Precisamente Josefina Aldecoa, que se incorpora más tardíamente a la literatura, alcanzaría su primer gran éxito con una novela muy parecida, Historia de una maestra (1990), primera parte de la trilogía que componen Mujeres de negro (1994) y La fuerza del destino (1997), que cubren respectivamente la guerra civil y el exilio. Y sin embargo, durante mucho tiempo la escritora mantuvo inédita una novela que a mí me parece realmente ejemplar de aquel neorrealismo de los cincuenta del pasado siglo, escrita a raíz de una experiencia londinense, que Aldecoa recuerda en su libro de memorias En la distancia (2004). Me refiero a La casa gris (2005), que cuenta el verano que Teresa vivió en Londres, en Crosby Hall, una famosa residencia de mujeres universitarias postgraduadas y profesionales de distintas disciplinas, situada en el aristocrático y muy literario barrio de Chelsea. Allí trabajó Josefina Aldecoa de mayo a octubre de 1950 y para la joven española aquel fue un viaje a la libertad y a la cultura.

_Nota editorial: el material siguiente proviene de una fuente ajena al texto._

/-- COMMAND_TIMEOUT: the ladder begins, or the command joins the one that runs (R220). -/
def doCommandTimeout (p tag : Nat) (s : State) : State :=
  let x := s.drivePort p
  match nfind tag x.cmds with
  | none => s
  | some c =>
    if c.timed ∨ s.since c.at_ < s.get Reg.Drv.CMD_TIMEOUT p * 125 then s
    else
      let s := (s.updDrv p fun x => { x with cmds := nset tag { c with timed := true } x.cmds }).bump Reg.Drv.CMD_TIMEOUTS 1 p
      match x.ladder with
      | none => startLadder p (if x.sata then 2 else 1) [tag] s
      | some l =>
        let s := s.updDrv p fun x => { x with ladder := some { l with tags := l.tags ++ [tag] } }
        if l.step = 1 then s.emit (.drvAbort p tag) else s

/-- Commands that a successful step has ended: reads fail step 1 of R150, writes are reissued (R221). -/
def endLadder (p : Nat) (l : Ladder) (s : State) : State :=
  let x := s.drivePort p
  let hit := x.cmds.filter fun c => l.step ≥ 2 || l.tags.contains c.1
  let s := s.updDrv p fun x => { x with ladder := none, ownReset := false }
  let s := hit.foldl (fun s c =>
    if c.2.write then c.2.outs.foldl State.emit (s.updDrv p fun x => { x with cmds := nset c.1 { c.2 with at_ := s.core.imp, timed := false } x.cmds })
    else endCmdOf false c.2 (dropCmd p c.1 s)) s
  tryTest p (pump p (s.log 0x7001 p [l.step]))

/-- LADDER_STEP_SUCCESS. -/
def doLadderStepSuccess (p : Nat) (s : State) : State :=
  match (s.drivePort p).ladder with
  | some l => if l.step = 3 ∧ (s.drivePort p).rate = 0 then s else endLadder p l s
  | none => s

/-- A ladder ends in failure (step 4 of Table 9.2): the drive is declared failed, its format fails, or in MAINTENANCE its member is
lost for reads (R474). -/
def ladderFails (p : Nat) (s : State) : State :=
  let s := (s.updDrv p fun x => { x with ladder := none, ownReset := false }).log 0x7001 p [4]
  if (s.drivePort p).fmt.isSome then formatFails p s
  else if s.core.mode = .maintenance then endPortCmds false p (s.updDrv p fun x => { x with inService := false })
  else match memberAt s p with
    | some (g, d) => if (s.drivePort p).inService ∨ (memOf s g d).linkDown then declare g d 2 s else endPortCmds false p s
    | none => endPortCmds false p s

/-- LADDER_STEP_TIMEOUT: 1 s, 4 s and 2 s (Table 9.2). -/
def doLadderStepTimeout (p : Nat) (s : State) : State :=
  match (s.drivePort p).ladder with
  | none => s
  | some l =>
    let limit := if l.step = 1 then 125000 else if l.step = 2 then 500000 else 250000
    if s.since l.at_ < limit then s
    else if l.step ≥ 3 then ladderFails p s
    else ladderStep p (l.step + 1) l.tags s

/-- DRIVE_COMMAND_ERROR: a read fails step 1 of R150 for the blocks reported, or for all; a write is reissued twice, then the
ladder starts at step 2, then the drive is declared failed (R221). -/
def doDriveCommandError (p tag : Nat) (blocks : List Nat) (data : List RdBlk) (s : State) : State :=
  match nfind tag (s.drivePort p).cmds with
  | none => s
  | some c =>
    let s := s.bump Reg.Drv.ERR_CMDS 1 p
    if !c.write then
      let s := pump p (dropCmd p tag s)
      if blocks.isEmpty ∨ data.length ≠ c.n then endCmdOf false c s
      else if c.use = .fg then
        takeRead c (((List.range c.n).zip data).map fun x => if blocks.contains (c.b0 + x.1) then { x.2 with readable := false } else x.2) s
      else s
    else
      let c := { c with errs := c.errs + 1 }
      let s := s.updDrv p fun x => { x with cmds := nset tag { c with at_ := s.core.imp, timed := false } x.cmds }
      if c.errs ≤ 2 then c.outs.foldl State.emit s
      else if c.errs = 3 then
        match (s.drivePort p).ladder with
        | none => startLadder p 2 [tag] s
        | some l => s.updDrv p fun x => { x with ladder := some { l with tags := l.tags ++ [tag] } }
      else ladderFails p s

Y en 1957 fue también otra escritora, Carmen Martín Gaite, quien obtenía el Premio Nadal con Entre visillos, novela imborrable que apuntaba ya la indeclinable sugestión de una obra fecunda que alcanza distintos géneros literarios. Con un lenguaje eficaz por su naturalidad y transparencia, un lenguaje visual, grácil, vivísimo, permeable a los mil registros de una oralidad callejera (exenta de vulgaridad) a la que la escritora siempre estuvo muy atenta, en Entre visillos apunta ya la magia verbal de Carmiña, que nos cautiva a sus lectores-interlocutores hasta el punto de anhelar que todos sus relatos e historias fueran un cuento de nunca acabar. Sus personajes nos cautivan especialmente cuando hablan porque son criaturas a las que la voz se les va coloreando línea a línea. En la seducción que despierta Entre visillos cuenta mucho la inmediatez verbal, lo instantáneo de una narración que se abre precisamente con una carta, la que le escribe Gertru a su amiga Natalia. Y en los fragmentos de interior verbalizados, en los monólogos y los diálogos casi minimalistas a ratos, tenemos el espléndido dibujo de una época vista «entre visillos», cuyo transcurrir fijo con palabras Martín Gaite, dejándonos de ella un murmullo extendido en el tiempo. Una época presidida por la angustia-angostura de la vida provinciana en la que una joven española caminaba hacia el porvenir rompiendo ataduras. Las literarias también.
Ella y las demás, que con su dilatada obra nos dejaron un valioso legado en herencia, tanto a lectores como a escritores.